- **Task directions**: Please repeat, from the entries that follow, the lines from the one containing "(@holdAll s src).canonical := by" through the one containing "holdAll_canonical | with_reducible apply alertSet_canonical" exactly, adding nothing.

[Supplied information — start]

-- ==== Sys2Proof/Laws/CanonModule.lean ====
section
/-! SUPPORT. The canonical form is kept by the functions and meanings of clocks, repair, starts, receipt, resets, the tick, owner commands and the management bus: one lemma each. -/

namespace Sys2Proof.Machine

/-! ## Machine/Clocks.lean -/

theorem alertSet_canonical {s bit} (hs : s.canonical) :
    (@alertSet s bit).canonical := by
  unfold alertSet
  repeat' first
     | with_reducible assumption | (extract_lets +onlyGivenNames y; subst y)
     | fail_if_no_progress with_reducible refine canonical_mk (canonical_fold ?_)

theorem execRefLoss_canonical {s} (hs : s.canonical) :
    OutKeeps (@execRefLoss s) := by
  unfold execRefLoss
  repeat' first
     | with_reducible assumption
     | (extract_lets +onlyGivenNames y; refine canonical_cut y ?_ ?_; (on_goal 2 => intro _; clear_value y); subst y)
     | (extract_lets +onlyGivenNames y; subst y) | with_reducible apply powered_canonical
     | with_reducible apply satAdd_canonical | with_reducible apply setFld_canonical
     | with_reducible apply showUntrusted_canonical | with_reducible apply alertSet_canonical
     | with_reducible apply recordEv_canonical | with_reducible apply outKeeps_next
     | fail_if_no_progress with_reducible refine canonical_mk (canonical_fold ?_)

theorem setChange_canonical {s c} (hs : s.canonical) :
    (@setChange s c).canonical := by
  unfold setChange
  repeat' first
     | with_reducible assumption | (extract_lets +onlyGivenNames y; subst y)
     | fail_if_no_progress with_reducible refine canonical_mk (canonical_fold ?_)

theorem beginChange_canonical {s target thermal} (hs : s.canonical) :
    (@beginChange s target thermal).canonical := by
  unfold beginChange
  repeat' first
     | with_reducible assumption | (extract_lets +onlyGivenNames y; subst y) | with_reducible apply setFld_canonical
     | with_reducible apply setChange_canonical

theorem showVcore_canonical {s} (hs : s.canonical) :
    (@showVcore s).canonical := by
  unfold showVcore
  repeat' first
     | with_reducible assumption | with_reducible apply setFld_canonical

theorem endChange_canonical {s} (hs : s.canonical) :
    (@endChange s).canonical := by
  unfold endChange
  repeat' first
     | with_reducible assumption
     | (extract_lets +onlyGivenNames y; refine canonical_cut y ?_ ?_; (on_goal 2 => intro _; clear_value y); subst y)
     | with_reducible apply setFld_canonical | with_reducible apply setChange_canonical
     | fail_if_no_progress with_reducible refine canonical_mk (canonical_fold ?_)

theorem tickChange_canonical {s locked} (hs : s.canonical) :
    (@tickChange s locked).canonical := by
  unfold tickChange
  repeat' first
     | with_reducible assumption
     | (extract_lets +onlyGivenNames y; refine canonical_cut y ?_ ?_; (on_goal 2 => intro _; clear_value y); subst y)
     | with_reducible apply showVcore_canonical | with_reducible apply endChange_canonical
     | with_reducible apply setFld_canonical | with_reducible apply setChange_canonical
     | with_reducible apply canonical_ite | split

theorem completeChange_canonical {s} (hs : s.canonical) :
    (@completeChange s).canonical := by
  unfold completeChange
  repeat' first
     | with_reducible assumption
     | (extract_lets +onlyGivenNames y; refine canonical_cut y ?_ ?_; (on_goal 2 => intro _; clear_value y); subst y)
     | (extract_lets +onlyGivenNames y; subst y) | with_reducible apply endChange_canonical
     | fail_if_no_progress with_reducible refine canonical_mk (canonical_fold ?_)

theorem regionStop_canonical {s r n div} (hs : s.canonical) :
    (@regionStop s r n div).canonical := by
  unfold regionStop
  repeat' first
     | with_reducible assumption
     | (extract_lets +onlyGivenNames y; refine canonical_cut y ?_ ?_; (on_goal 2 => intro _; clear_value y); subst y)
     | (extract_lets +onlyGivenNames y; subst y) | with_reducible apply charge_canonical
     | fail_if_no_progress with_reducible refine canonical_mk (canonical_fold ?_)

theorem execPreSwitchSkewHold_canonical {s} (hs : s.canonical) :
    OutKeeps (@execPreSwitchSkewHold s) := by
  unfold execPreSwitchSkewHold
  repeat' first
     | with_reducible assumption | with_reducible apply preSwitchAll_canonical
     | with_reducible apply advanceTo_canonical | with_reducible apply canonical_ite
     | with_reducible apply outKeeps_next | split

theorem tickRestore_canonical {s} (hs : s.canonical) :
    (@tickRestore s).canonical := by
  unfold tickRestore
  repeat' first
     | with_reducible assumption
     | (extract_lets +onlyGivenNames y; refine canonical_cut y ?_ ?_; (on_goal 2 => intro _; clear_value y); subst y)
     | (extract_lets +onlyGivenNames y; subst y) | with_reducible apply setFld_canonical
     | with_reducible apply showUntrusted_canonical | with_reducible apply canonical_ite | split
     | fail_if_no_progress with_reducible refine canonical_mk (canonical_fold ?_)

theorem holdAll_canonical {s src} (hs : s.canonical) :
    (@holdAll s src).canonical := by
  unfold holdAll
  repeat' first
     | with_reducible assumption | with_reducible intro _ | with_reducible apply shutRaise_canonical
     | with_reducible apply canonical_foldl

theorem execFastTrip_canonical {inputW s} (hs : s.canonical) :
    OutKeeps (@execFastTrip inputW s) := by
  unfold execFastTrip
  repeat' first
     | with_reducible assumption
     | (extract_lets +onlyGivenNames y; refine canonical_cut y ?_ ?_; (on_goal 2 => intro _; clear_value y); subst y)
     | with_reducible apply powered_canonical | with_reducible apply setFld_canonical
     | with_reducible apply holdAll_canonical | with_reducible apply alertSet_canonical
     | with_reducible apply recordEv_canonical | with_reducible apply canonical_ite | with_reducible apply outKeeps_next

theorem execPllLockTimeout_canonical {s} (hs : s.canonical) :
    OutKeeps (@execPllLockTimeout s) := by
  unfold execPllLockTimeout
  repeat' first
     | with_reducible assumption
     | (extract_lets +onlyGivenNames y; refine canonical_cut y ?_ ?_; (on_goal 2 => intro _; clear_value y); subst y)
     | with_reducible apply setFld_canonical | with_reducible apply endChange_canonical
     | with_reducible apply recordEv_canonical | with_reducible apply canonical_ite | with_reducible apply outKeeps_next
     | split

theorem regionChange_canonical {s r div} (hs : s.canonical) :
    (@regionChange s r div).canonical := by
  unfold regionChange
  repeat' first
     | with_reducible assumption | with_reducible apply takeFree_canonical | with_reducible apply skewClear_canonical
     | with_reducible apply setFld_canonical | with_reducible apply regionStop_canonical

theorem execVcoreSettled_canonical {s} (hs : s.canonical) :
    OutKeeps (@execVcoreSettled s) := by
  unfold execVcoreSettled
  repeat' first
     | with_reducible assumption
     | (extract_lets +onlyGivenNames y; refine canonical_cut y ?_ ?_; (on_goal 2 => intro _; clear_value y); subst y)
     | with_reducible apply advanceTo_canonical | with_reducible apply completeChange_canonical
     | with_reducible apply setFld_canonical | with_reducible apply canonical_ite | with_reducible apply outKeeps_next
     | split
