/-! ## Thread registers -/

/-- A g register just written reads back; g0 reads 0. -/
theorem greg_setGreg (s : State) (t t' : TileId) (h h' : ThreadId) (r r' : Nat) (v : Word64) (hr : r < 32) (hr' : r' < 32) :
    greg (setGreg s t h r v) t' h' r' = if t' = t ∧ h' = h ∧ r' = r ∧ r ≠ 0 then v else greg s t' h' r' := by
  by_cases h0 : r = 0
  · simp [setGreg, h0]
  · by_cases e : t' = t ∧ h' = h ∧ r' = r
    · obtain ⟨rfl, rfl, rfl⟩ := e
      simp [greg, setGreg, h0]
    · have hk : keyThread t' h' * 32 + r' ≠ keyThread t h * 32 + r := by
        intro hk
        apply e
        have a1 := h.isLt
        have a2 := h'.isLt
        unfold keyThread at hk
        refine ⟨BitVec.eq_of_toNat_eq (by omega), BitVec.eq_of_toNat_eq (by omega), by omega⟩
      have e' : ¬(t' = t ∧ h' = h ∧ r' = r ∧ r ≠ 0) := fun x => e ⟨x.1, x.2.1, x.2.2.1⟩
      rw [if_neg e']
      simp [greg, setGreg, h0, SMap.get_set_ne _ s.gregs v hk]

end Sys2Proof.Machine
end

[Supplied information — finish]

- **Result for this task**:
    (@holdAll s src).canonical := by
  unfold holdAll
  repeat' first
     | with_reducible assumption | with_reducible intro _ | with_reducible apply shutRaise_canonical
     | with_reducible apply canonical_foldl

theorem execFastTrip_canonical {inputW s} (hs : s.canonical) :
    OutKeeps (@execFastTrip inputW s) := by
  unfold execFastTrip
  repeat' first
     | with_reducible assumption
     | (extract_lets +onlyGivenNames y; refine canonical_cut y ?_ ?_; (on_goal 2 => intro _; clear_value y); subst y)
     | with_reducible apply powered_canonical | with_reducible apply setFld_canonical
     | with_reducible apply holdAll_canonical | with_reducible apply alertSet_canonical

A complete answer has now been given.